Effective February 5, 1973, Government Employees Insurance Company (GEICO), appellee, renewed for a one-year period a Standard Family Automobile Policy insuring two automobiles owned by James E. Daugherty — a 1970 Ford Torino and a 1966 Chevrolet Corvair. The Ford was normally driven by Mr. Daugherty; the Chevrolet was generally used by his wife Charlene. The policy limits, with respect to liability coverage, were stated to be $20,000 per person and $40,000 per occurrence as to each of the two automobiles.

On September 3,1973, Charlene was driving the Ford when she was involved in an accident with an automobile driven by appellant, Judith Jean Oarr. Ms. Oarr sued Mr. and Mrs. Daugherty for the injuries sustained by her as a result of that accident. The litigation was terminated by a consent judgment against Charlene for $40,000 and dismissal of the claim against James. In pursuance of that judgment, and its obligations under the insurance policy, GEICO paid $20,000 to Ms. Oarr. This case arises from a dispute over the other $20,000.

Ms. Oarr brought an action for declaratory judgment against GEICO alleging that, because of an ambiguity in the policy language, the policy limit of GEICO’s liability to her *124 was $40,000, not $20,000, and that GEICO should be required to pay the balance of the judgment debt. GEICO, of course, believes otherwise, and was able to convince the Circuit Court for Prince George’s County that its position was the correct one. From the granting of summary judgment in GEICO’s favor, Ms. Oarr has appealed. She raises two issues:

(1) Whether the language of the policy was so ambiguous as to create a jury question and to cause the contract to be construed against GEICO and in favor of the insured; and

(2) Whether “stacking” of policy benefits should be allowed where the policy insures two automobiles and the insurer collects separate premiums for each.

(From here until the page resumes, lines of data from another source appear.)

-- ==== Sys2Proof/Safety.lean ====
section
/-! DEFINITION. The terms the statements use: the state invariant (spec 10_state.md R37), the three families and the state
each owns (R35), which commands transmit (R33) and which read a value (30_encoding.md R81), and a state with one more
response. A safe run is one in which every step answers a next state. -/

namespace Sys2Proof.Machine

/-- What every state reached from reset satisfies: the parameters are in the ranges of 00_scope.md R8, the Pixel Buffer
has N entries (10_state.md R27), CUR ≤ CB (R29, R37), the codec buffer's list is in its canonical form and no address of
CB or more is written (R28). BC, GS and the pixel channels are in range by their types. -/
abbrev State.Inv (s : State) : Prop :=
  s.config.wellFormed = true ∧
  s.px.length = s.config.pixelCount ∧
  s.cur ≤ s.config.codecBufBytes ∧
  Memory.wf s.cbuf ∧
  ∀ cell ∈ s.cbuf, cell.1 < s.config.codecBufBytes

/-- The three parts of the LFE (00_scope.md R1). -/
inductive Family where
  | codec
  | backlight
  | pixel
deriving DecidableEq, Repr

/-- The part a command belongs to (30_encoding.md R78). -/
def familyOf : Instr → Family
  | .cdcEnc _ _ _ => .codec
  | .cdcEncAt _ _ _ _ => .codec
  | .cdcDec _ => .codec
  | .cdcDecAt _ _ => .codec
  | .cdcRewind => .codec
  | .cdcGetCursor => .codec
  | .blSetBc _ _ _ => .backlight
  | .blSetGs _ _ _ => .backlight
  | .blFlush => .backlight
  | .blGetBc _ => .backlight
  | .blGetGs _ => .backlight
  | .blGetDirty => .backlight
  | .pxSet _ _ _ _ _ => .pixel
  | .pxSetR _ _ => .pixel
  | .pxSetG _ _ => .pixel
  | .pxSetB _ _ => .pixel
  | .pxSetBrt _ _ => .pixel
  | .pxGetR _ => .pixel
  | .pxGetG _ => .pixel
  | .pxGetB _ => .pixel
  | .pxGetBrt _ => .pixel
  | .pxFill _ _ _ _ => .pixel
  | .pxPushFront _ _ _ _ => .pixel
  | .pxPushBack _ _ _ _ => .pixel
  | .pxRotL => .pixel
  | .pxRotR => .pixel
  | .pxClear => .pixel
  | .pxShow => .pixel
  | .pxTeardown => .pixel

/-- The state a part owns is the same in both states (10_state.md R35). -/
def sameOwned (f : Family) (s t : State) : Prop :=
  match f with
  | .codec => t.cbuf = s.cbuf ∧ t.cur = s.cur
  | .backlight => t.bc0 = s.bc0 ∧ t.bc1 = s.bc1 ∧ t.gs0 = s.gs0 ∧ t.gs1 = s.gs1 ∧ t.dirty = s.dirty
  | .pixel => t.px = s.px ∧ t.live = s.live

/-- Neither the parameters nor what the outside has put on the ports differ, nor what the LFE has given out on them. -/
def samePorts (s t : State) : Prop :=
  t.config = s.config ∧ t.inputs = s.inputs ∧ t.answers = s.answers ∧ t.draws = s.draws ∧
  t.responses = s.responses ∧ t.frames = s.frames

/-- The two outcomes of a command agree on everything its part `f` owns and on everything given out on the ports. -/
def sameOutcome (f : Family) : Result → Result → Prop
  | .next t, .next u => sameOwned f t u ∧ samePorts t u
  | .fault a, .fault b => a = b
  | .refused a, .refused b => a = b
  | _, _ => False

/-- `s` with one more response on the command port. -/
def State.answered (s : State) (status : BitVec 8) (data : DataWord) : State :=
  { s with responses := s.responses ++ [{ status := status, data := data }] }

/-- The command transmits when it comes to its effect, and to which target: BL_SET_BC and BL_SET_GS with F = 1, BL_FLUSH
and PX_SHOW (10_state.md R33). -/
def transmitsTo : Instr → Option Target
  | .cdcEnc _ _ _ => none
  | .cdcEncAt _ _ _ _ => none
  | .cdcDec _ => none
  | .cdcDecAt _ _ => none
  | .cdcRewind => none
  | .cdcGetCursor => none
  | .blSetBc f _ _ => if f then some .backlight else none
  | .blSetGs f _ _ => if f then some .backlight else none
  | .blFlush => some .backlight
  | .blGetBc _ => none
  | .blGetGs _ => none
  | .blGetDirty => none
  | .pxSet _ _ _ _ _ => none
  | .pxSetR _ _ => none
  | .pxSetG _ _ => none
  | .pxSetB _ _ => none
  | .pxSetBrt _ _ => none
  | .pxGetR _ => none
  | .pxGetG _ => none
  | .pxGetB _ => none
  | .pxGetBrt _ => none
  | .pxFill _ _ _ _ => none
  | .pxPushFront _ _ _ _ => none
  | .pxPushBack _ _ _ _ => none
  | .pxRotL => none
  | .pxRotR => none
  | .pxClear => none
  | .pxShow => some .strip
  | .pxTeardown => none

/-- The command reads a value into its response (30_encoding.md R81). -/
def readsValue : Instr → Bool
  | .cdcEnc _ _ _ => false
  | .cdcEncAt _ _ _ _ => false
  | .cdcDec _ => true
  | .cdcDecAt _ _ => true
  | .cdcRewind => false
  | .cdcGetCursor => true
  | .blSetBc _ _ _ => false
  | .blSetGs _ _ _ => false
  | .blFlush => false
  | .blGetBc _ => true
  | .blGetGs _ => true
  | .blGetDirty => true
  | .pxSet _ _ _ _ _ => false
  | .pxSetR _ _ => false
  | .pxSetG _ _ => false
  | .pxSetB _ _ => false
  | .pxSetBrt _ _ => false
  | .pxGetR _ => true
  | .pxGetG _ => true
  | .pxGetB _ => true
  | .pxGetBrt _ => true
  | .pxFill _ _ _ _ => false
  | .pxPushFront _ _ _ _ => false
  | .pxPushBack _ _ _ _ => false
  | .pxRotL => false
  | .pxRotR => false
  | .pxClear => false
  | .pxShow => false
  | .pxTeardown => false

/-- The index operand of a Pixel Buffer command that has one (42_pixel.md R172). -/
def pixelIndex : Instr → Option Word
  | .cdcEnc _ _ _ => none
  | .cdcEncAt _ _ _ _ => none
  | .cdcDec _ => none
  | .cdcDecAt _ _ => none
  | .cdcRewind => none
  | .cdcGetCursor => none
  | .blSetBc _ _ _ => none
  | .blSetGs _ _ _ => none
  | .blFlush => none
  | .blGetBc _ => none
  | .blGetGs _ => none
  | .blGetDirty => none
  | .pxSet idx _ _ _ _ => some idx
  | .pxSetR idx _ => some idx
  | .pxSetG idx _ => some idx
  | .pxSetB idx _ => some idx
  | .pxSetBrt idx _ => some idx
  | .pxGetR idx => some idx
  | .pxGetG idx => some idx
  | .pxGetB idx => some idx
  | .pxGetBrt idx => some idx
  | .pxFill _ _ _ _ => none
  | .pxPushFront _ _ _ _ => none
  | .pxPushBack _ _ _ _ => none
  | .pxRotL => none
  | .pxRotR => none
  | .pxClear => none
  | .pxShow => none
  | .pxTeardown => none

/-- The value operands of a Pixel Buffer command (42_pixel.md R173). -/
def pixelValues : Instr → List Word
  | .cdcEnc _ _ _ => []
  | .cdcEncAt _ _ _ _ => []
  | .cdcDec _ => []
  | .cdcDecAt _ _ => []
  | .cdcRewind => []
  | .cdcGetCursor => []
  | .blSetBc _ _ _ => []
  | .blSetGs _ _ _ => []
  | .blFlush => []
  | .blGetBc _ => []
  | .blGetGs _ => []
  | .blGetDirty => []
  | .pxSet _ r g b brt => [r, g, b, brt]
  | .pxSetR _ v => [v]
  | .pxSetG _ v => [v]
  | .pxSetB _ v => [v]
  | .pxSetBrt _ v => [v]
  | .pxGetR _ => []
  | .pxGetG _ => []
  | .pxGetB _ => []
  | .pxGetBrt _ => []
  | .pxFill r g b brt => [r, g, b, brt]
  | .pxPushFront r g b brt => [r, g, b, brt]
  | .pxPushBack r g b brt => [r, g, b, brt]
  | .pxRotL => []
  | .pxRotR => []
  | .pxClear => []
  | .pxShow => []
  | .pxTeardown => []

/-- The status code of a transport answer, as the tables of 60_exceptions.md R220 and R221 give it. -/
def answerCode : TransportAnswer → BitVec 8
  | .ok => 0x00#8
  | .openFailed => 0x03#8
  | .modeRejected => 0x04#8
  | .wordSizeRejected => 0x05#8
  | .speedRejected => 0x06#8
  | .writeFailed => 0x07#8

/-- The pixel of four channel values (42_pixel.md R174). -/
def pixelOfValues (r g b w : Nat) : Pixel :=
  { r := BitVec.ofNat 8 r, g := BitVec.ofNat 8 g, b := BitVec.ofNat 8 b, w := BitVec.ofNat 8 w }

/-- The spec's state at the values of the table of 10_state.md R36, for an instance with parameters `c`. -/
def HoldsResetValues (c : Config) (t : State) : Prop :=
  t.bc0.toNat = 0x7F ∧ t.bc1.toNat = 0x7F ∧ t.gs0.toNat = 0xFFFF ∧ t.gs1.toNat = 0xFFFF ∧
  t.dirty = c.dirtyReset ∧
  t.px.length = c.pixelCount ∧ (∀ p ∈ t.px, p.r = 0 ∧ p.g = 0 ∧ p.b = 0 ∧ p.w = 0) ∧
  t.live = true ∧ t.cur = 0 ∧
  (∀ a, readByte t.cbuf a = none ∧ written t.cbuf a = false) ∧
  t.config = c

/-- `n` times the same command, stopping at the first fault or refusal. -/
def execTimes (i : Instr) : Nat → State → Result
  | 0, s => .next s
  | n + 1, s =>
    match exec i s with
    | .next t => execTimes i n t
    | .fault r => .fault r
    | .refused r => .refused r

/-- The same state of an instance built with the other byte order `o`. -/
def State.withOrder (s : State) (o : ByteOrder) : State := { s with config := { s.config with buildOrder := o } }

/-- `withOrder` on the state a command answers, if it answers one. -/
def orderOutcome (o : ByteOrder) : Result → Result
  | .next t => .next (t.withOrder o)
  | .fault r => .fault r
  | .refused r => .refused r

end Sys2Proof.Machine
end

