/-! The reset event: R36's values, the parameters and the ports' other data kept. -/

@[simp] theorem State.takeReset_bc0 (rest : List HostInput) : (s.takeReset rest).bc0 = 127#7 := rfl
@[simp] theorem State.takeReset_bc1 (rest : List HostInput) : (s.takeReset rest).bc1 = 127#7 := rfl
@[simp] theorem State.takeReset_gs0 (rest : List HostInput) : (s.takeReset rest).gs0 = 65535#16 := rfl
@[simp] theorem State.takeReset_gs1 (rest : List HostInput) : (s.takeReset rest).gs1 = 65535#16 := rfl
@[simp] theorem State.takeReset_dirty (rest : List HostInput) : (s.takeReset rest).dirty = s.config.dirtyReset := rfl
@[simp] theorem State.takeReset_px (rest : List HostInput) : (s.takeReset rest).px = List.replicate s.config.pixelCount Pixel.zero := rfl
@[simp] theorem State.takeReset_live (rest : List HostInput) : (s.takeReset rest).live = true := rfl
@[simp] theorem State.takeReset_cbuf (rest : List HostInput) : (s.takeReset rest).cbuf = [] := rfl
@[simp] theorem State.takeReset_cur (rest : List HostInput) : (s.takeReset rest).cur = 0 := rfl
@[simp] theorem State.takeReset_config (rest : List HostInput) : (s.takeReset rest).config = s.config := rfl
@[simp] theorem State.takeReset_inputs (rest : List HostInput) : (s.takeReset rest).inputs = rest := rfl
@[simp] theorem State.takeReset_answers (rest : List HostInput) : (s.takeReset rest).answers = s.answers := rfl
@[simp] theorem State.takeReset_draws (rest : List HostInput) : (s.takeReset rest).draws = s.draws := rfl
@[simp] theorem State.takeReset_responses (rest : List HostInput) : (s.takeReset rest).responses = s.responses := rfl
@[simp] theorem State.takeReset_frames (rest : List HostInput) : (s.takeReset rest).frames = s.frames := rfl

variable (c : Config)

/-! The reset state of the instance with parameters `c`. -/

@[simp] theorem State.resetOf_bc0 : (State.resetOf c).bc0 = 127#7 := rfl
@[simp] theorem State.resetOf_bc1 : (State.resetOf c).bc1 = 127#7 := rfl
@[simp] theorem State.resetOf_gs0 : (State.resetOf c).gs0 = 65535#16 := rfl
@[simp] theorem State.resetOf_gs1 : (State.resetOf c).gs1 = 65535#16 := rfl
@[simp] theorem State.resetOf_dirty : (State.resetOf c).dirty = c.dirtyReset := rfl
@[simp] theorem State.resetOf_px : (State.resetOf c).px = List.replicate c.pixelCount Pixel.zero := rfl
@[simp] theorem State.resetOf_live : (State.resetOf c).live = true := rfl
@[simp] theorem State.resetOf_cbuf : (State.resetOf c).cbuf = [] := rfl
@[simp] theorem State.resetOf_cur : (State.resetOf c).cur = 0 := rfl
@[simp] theorem State.resetOf_config : (State.resetOf c).config = c := rfl
@[simp] theorem State.resetOf_inputs : (State.resetOf c).inputs = [] := rfl
@[simp] theorem State.resetOf_answers : (State.resetOf c).answers = [] := rfl
@[simp] theorem State.resetOf_draws : (State.resetOf c).draws = 0 := rfl
@[simp] theorem State.resetOf_responses : (State.resetOf c).responses = [] := rfl
@[simp] theorem State.resetOf_frames : (State.resetOf c).frames = [] := rfl

end Sys2Proof.Machine
end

Both issues are aimed at the same result — the “stacking” or “pyramiding” of coverage based on the fact that the policy insures two vehicles.

The second issue, as framed, may be disposed of rather quickly. We are aware of no provision of Maryland law, nor any regulation of the Insurance Commissioner, that would require a policy insuring more than one vehicle to provide for the “stacking” of liability coverage. In the absence of such a supervening requirement, therefore, the terms of the policy will control. 1 Thus, if there is to be “stacking”, it will be because the policy provides for it, not because the law requires it. GEICO’s obligations are derived from the policy, which is a contract to be read and construed in the same manner as other contracts. 2 To determine whether Ms. Oarr is entitled to recover the other $20,000 from GEICO, we must therefore look solely to the insurance policy to see what limit of liability has been expressed therein. Consequently, the second issue will be treated as part of the first.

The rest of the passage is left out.